* _DATA SECTION_:

-- ==== Sys2Proof/Laws/GoodHostIf.lean ====
section
/-! SUPPORT. Every function of Machine/HostIf.lean that answers a module keeps its maps canonical and its queue of commands. -/

namespace Sys2Proof.Machine

variable {cq : List Instr}

theorem TW.debugPal_ok (x : TW) (c a n : Nat) (v : Option Nat) (h : x.Ok) : (x.debugPal c a n v).tile.Ok := by
  unfold TW.debugPal
  have h1 := TW.edgeClaim_ok x c (bankOf a) 0 h
  generalize x.edgeClaim c (bankOf a) 0 = e at h1 ⊢
  obtain ⟨c', y⟩ := e
  have h2 : ((y.perf 0x15 1).commitStores c').Ok := TW.commitStores_ok _ _ (TW.perf_ok _ _ _ h1)
  dsimp only
  cases v with
  | some d => exact TW.writeRaw_ok _ _ _ _ _ _ (TW.commitBefore_ok _ _ _ h2)
  | none => exact TW.readRaw_ok _ _ _ h2

theorem TW.debugRows_ok (x : TW) (c a n : Nat) (v : Option Nat) (k : Nat) (h : x.Ok) : (x.debugRows c a n v k).tile.Ok := by
  induction k generalizing x a n v with
  | zero => exact h
  | succ k ih =>
    unfold TW.debugRows
    split
    · exact h
    · exact ih _ _ _ _ (TW.debugPal_ok _ _ _ _ _ h)

theorem TW.debug_ok (x : TW) (c a n : Nat) (v : Option Nat) (h : x.Ok) : (x.debug c a n v).tile.Ok := by
  unfold TW.debug
  extract_lets e x1 back
  have hx : x1.Ok := ⟨h.tile⟩
  have hb : ∀ o : DbgOut, o.tile.Ok → (back o).tile.Ok := fun o ho => ⟨ho.tile⟩
  clear_value x1
  split
  · exact hb _ (TW.debugRows_ok _ _ _ _ _ _ hx)
  · cases v with
    | some d => exact hb _ (TW.regWrite_ok _ _ _ _ _ hx)
    | none =>
      have h1 := TW.regRead_ok x1 c (a - 0x200000) n hx
      dsimp only
      generalize x1.regRead c (a - 0x200000) n = g at h1 ⊢
      obtain ⟨w, y⟩ := g
      exact hb _ h1
  · split
    · exact hb _ hx
    · have h1 := TW.accGrant_ok x1 c ((a - 0x300000) / 4 / 1024) 4 hx
      dsimp only
      generalize x1.accGrant c ((a - 0x300000) / 4 / 1024) 4 = g at h1 ⊢
      obtain ⟨c', y⟩ := g
      cases v with
      | none => exact hb _ h1
      | some d =>
        refine hb _ (TW.ok_lit ?_)
        have ht : y.t.Ok := TW.Ok.tile h1
        exact Tile.ok_ite (fun _ => Tile.setAcc_ok _ _ _ (Tile.setAcc_ok _ _ _ ht)) (fun _ => Tile.setAcc_ok _ _ _ ht)
  · exact hb _ hx

theorem State.hostDefaults_good (s : State) (h : s.Good cq) :
    (State.hostDefaults s).Good cq := by
  unfold State.hostDefaults
  extract_lets a b c
  have h1 : a.Good cq := State.clearRegs_good _ _ _ (State.clearRegs_good _ _ _ (State.clearRegs_good _ _ _ h))
  clear_value a
  have h2 : b.Good cq := State.good_foldl _ _ _ (fun s c h => State.clearRegs_good _ _ _ h) h1
  clear_value b
  have h3 : c.Good cq := State.clearRegs_good _ _ _ (State.clearRegs_good _ _ _ h2)
  clear_value c
  exact State.put_good _ _ _ (State.good_lit h3.maps)

theorem State.linkEvent_good (s : State) (at_ cyc : Nat) (h : s.Good cq) :
    (State.linkEvent s at_ cyc).Good cq := by
  unfold State.linkEvent
  repeat' (first
    | with_reducible assumption
    | with_reducible apply State.hostDefaults_good
    | with_reducible apply State.reach_good
    | with_reducible apply State.resetAll_good
    | (with_reducible refine State.good_ite (fun _ => ?_) (fun _ => ?_)))

theorem State.showLink_good (s : State) (speed width : Nat) (flit : Bool) (h : s.Good cq) :
    (State.showLink s speed width flit).Good cq := by
  unfold State.showLink
  repeat' (first
    | with_reducible assumption
    | with_reducible apply State.put_good)

theorem State.linkDown_good (s : State) (at_ cyc : Nat) (h : s.Good cq) :
    (State.linkDown s at_ cyc).Good cq := by
  unfold State.linkDown
  repeat' (first
    | with_reducible assumption
    | with_reducible apply State.linkEvent_good
    | with_reducible apply State.put_good
    | with_reducible apply State.showLink_good
    | (with_reducible refine State.good_ite (fun _ => ?_) (fun _ => ?_)))

theorem State.linkUp_good (s : State) (speed width : Nat) (flit bme : Bool) (vfs : Nat) (h : s.Good cq) :
    (State.linkUp s speed width flit bme vfs).Good cq := by
  unfold State.linkUp
  repeat' (first
    | with_reducible assumption
    | refine fun _ => ?_
    | with_reducible apply State.put_good
    | with_reducible apply State.sendPending_good
    | with_reducible apply State.showLink_good
    | (extract_lets +onlyGivenNames z; with_reducible apply State.good_cut (cq := cq) (s := z); rotate_left; clear_value z; intro hz; rotate_right; subst z)
    | with_reducible apply State.good_foldl
    | (refine State.good_lit ?_; dsimp only; exact State.Good.maps (by assumption))
    | (with_reducible refine State.good_ite (fun _ => ?_) (fun _ => ?_)))

theorem State.perst_good (s : State) (at_ cyc : Nat) (h : s.Good cq) :
    (State.perst s at_ cyc).Good cq := by
  unfold State.perst
  repeat' (first
    | with_reducible assumption
    | with_reducible apply State.linkEvent_good
    | with_reducible apply State.showLink_good)

theorem State.funcReset_good (s : State) (func at_ cyc : Nat) (h : s.Good cq) :
    (State.funcReset s func at_ cyc).Good cq := by
  unfold State.funcReset
  repeat' (first
    | with_reducible assumption
    | with_reducible apply State.ctxReset_good
    | with_reducible apply State.linkEvent_good
    | (with_reducible refine State.good_ite (fun _ => ?_) (fun _ => ?_)))

theorem State.poisonedWrite_good (s : State) (h : s.Good cq) :
    (State.poisonedWrite s).Good cq := by
  unfold State.poisonedWrite
  repeat' (first
    | with_reducible assumption
    | with_reducible apply State.errc_good
    | (refine State.good_lit ?_; dsimp only; exact State.Good.maps (by assumption)))

theorem State.unsupported_good (s : State) (h : s.Good cq) :
    (State.unsupported s).Good cq := by
  unfold State.unsupported
  repeat' (first
    | with_reducible assumption
    | (refine State.good_lit ?_; dsimp only; exact State.Good.maps (by assumption)))

theorem State.hostCommand_good (s : State) (k : State → State) (hk : ∀ z0, State.Good z0 cq → State.Good (k z0) cq) (h : s.Good cq) :
    (State.hostCommand s k).Good cq := by
  unfold State.hostCommand
  repeat' (first
    | with_reducible assumption
    | with_reducible apply hk
    | with_reducible apply State.errc_good
    | (with_reducible refine State.good_ite (fun _ => ?_) (fun _ => ?_)))

theorem State.bar4_good (s : State) (a n c : Nat) (data : Option Nat) (h : s.Good cq) :
    (State.bar4 s a n c data).Good cq := by
  unfold State.bar4
  repeat' (first
    | with_reducible assumption
    | with_reducible apply TW.debug_ok
    | refine fun _ => ?_
    | with_reducible apply State.answer_good
    | with_reducible apply State.errc_good
    | with_reducible apply State.onTile_good
    | (with_reducible refine State.good_ite (fun _ => ?_) (fun _ => ?_)))

end Sys2Proof.Machine
end

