theorem execCtrlHeartbeatTimer_keeps (at_ : Nat) (s : State) (h : s.Good cq) :
    Keeps (execCtrlHeartbeatTimer at_ s) cq := by
  unfold execCtrlHeartbeatTimer
  repeat' (first
    | with_reducible apply Keeps.next
    | with_reducible assumption
    | with_reducible apply State.heartbeatTimer_good)

theorem execCtrlHeartbeat_keeps (at_ : Nat) (s : State) (h : s.Good cq) :
    Keeps (execCtrlHeartbeat at_ s) cq := by
  unfold execCtrlHeartbeat
  repeat' (first
    | with_reducible apply Keeps.next
    | with_reducible assumption
    | with_reducible apply State.heartbeatIn_good)

theorem execHeartbeatMiss_keeps (n : BitVec 14) (at_ : Nat) (s : State) (h : s.Good cq) :
    Keeps (execHeartbeatMiss n at_ s) cq := by
  unfold execHeartbeatMiss
  repeat' (first
    | with_reducible apply Keeps.next
    | with_reducible assumption
    | with_reducible apply State.heartbeatMiss_good)

theorem execFail_keeps (at_ : Nat) (s : State) (h : s.Good cq) :
    Keeps (execFail at_ s) cq := by
  unfold execFail
  repeat' (first
    | with_reducible apply Keeps.next
    | with_reducible assumption
    | with_reducible apply State.failIn_good)

theorem execLinkdown_keeps (at_ : Nat) (s : State) (h : s.Good cq) :
    Keeps (execLinkdown at_ s) cq := by
  unfold execLinkdown
  repeat' (first
    | with_reducible apply Keeps.next
    | with_reducible assumption
    | with_reducible apply State.linkdownIn_good)

theorem execEvent_keeps (at_ : Nat) (s : State) (h : s.Good cq) :
    Keeps (execEvent at_ s) cq := by
  unfold execEvent
  repeat' (first
    | with_reducible apply Keeps.next
    | with_reducible assumption
    | with_reducible apply State.eventIn_good)

theorem execSnapinfo_keeps (at_ : Nat) (s : State) (h : s.Good cq) :
    Keeps (execSnapinfo at_ s) cq := by
  unfold execSnapinfo
  repeat' (first
    | with_reducible apply Keeps.next
    | with_reducible assumption
    | with_reducible apply State.snapInfoIn_good)

theorem execPlan_keeps (at_ cyc : Nat) (s : State) (h : s.Good cq) :
    Keeps (execPlan at_ cyc s) cq := by
  unfold execPlan
  repeat' (first
    | with_reducible apply Keeps.next
    | with_reducible assumption
    | with_reducible apply State.planIn_good)

theorem execRewire_keeps (s : State) (h : s.Good cq) :
    Keeps (execRewire s) cq := by
  unfold execRewire
  repeat' (first
    | with_reducible apply Keeps.next
    | with_reducible assumption
    | with_reducible apply State.rewireIn_good)

theorem execRewired_keeps (at_ : Nat) (s : State) (h : s.Good cq) :
    Keeps (execRewired at_ s) cq := by
  unfold execRewired
  repeat' (first
    | with_reducible apply Keeps.next
    | with_reducible assumption
    | with_reducible apply State.rewiredIn_good)

theorem execFill_keeps (at_ cyc : Nat) (s : State) (h : s.Good cq) :
    Keeps (execFill at_ cyc s) cq := by
  unfold execFill
  repeat' (first
    | with_reducible apply Keeps.next
    | with_reducible assumption
    | with_reducible apply State.fillIn_good)

theorem execFillCommit_keeps (s : State) (h : s.Good cq) :
    Keeps (execFillCommit s) cq := by
  unfold execFillCommit
  repeat' (first
    | with_reducible apply Keeps.next
    | with_reducible assumption
    | with_reducible apply State.fillCommit_good)

theorem execFilled_keeps (at_ : Nat) (s : State) (h : s.Good cq) :
    Keeps (execFilled at_ s) cq := by
  unfold execFilled
  repeat' (first
    | with_reducible apply Keeps.next
    | with_reducible assumption
    | with_reducible apply State.filledIn_good)

theorem execAbandon_keeps (at_ : Nat) (s : State) (h : s.Good cq) :
    Keeps (execAbandon at_ s) cq := by
  unfold execAbandon
  repeat' (first
    | with_reducible apply Keeps.next
    | with_reducible assumption
    | with_reducible apply State.abandonIn_good)

theorem execRestored_keeps (at_ : Nat) (s : State) (h : s.Good cq) :
    Keeps (execRestored at_ s) cq := by
  unfold execRestored
  repeat' (first
    | with_reducible apply Keeps.next
    | with_reducible assumption
    | with_reducible apply State.restoredIn_good)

* _TO DO_:
All that belongs in the answer is the run of lines above from the line containing "succ k ih =>" through the line containing "have h1 := TW.regRead_ok", exactly as written.

* _SOLUTION_:
  | succ k ih =>
    unfold TW.debugRows
    split
    · exact h
    · exact ih _ _ _ _ (TW.debugPal_ok _ _ _ _ _ h)

theorem TW.debug_ok (x : TW) (c a n : Nat) (v : Option Nat) (h : x.Ok) : (x.debug c a n v).tile.Ok := by
  unfold TW.debug
  extract_lets e x1 back
  have hx : x1.Ok := ⟨h.tile⟩
  have hb : ∀ o : DbgOut, o.tile.Ok → (back o).tile.Ok := fun o ho => ⟨ho.tile⟩
  clear_value x1
  split
  · exact hb _ (TW.debugRows_ok _ _ _ _ _ _ hx)
  · cases v with
    | some d => exact hb _ (TW.regWrite_ok _ _ _ _ _ hx)
    | none =>
      have h1 := TW.regRead_ok x1 c (a - 0x200000) n hx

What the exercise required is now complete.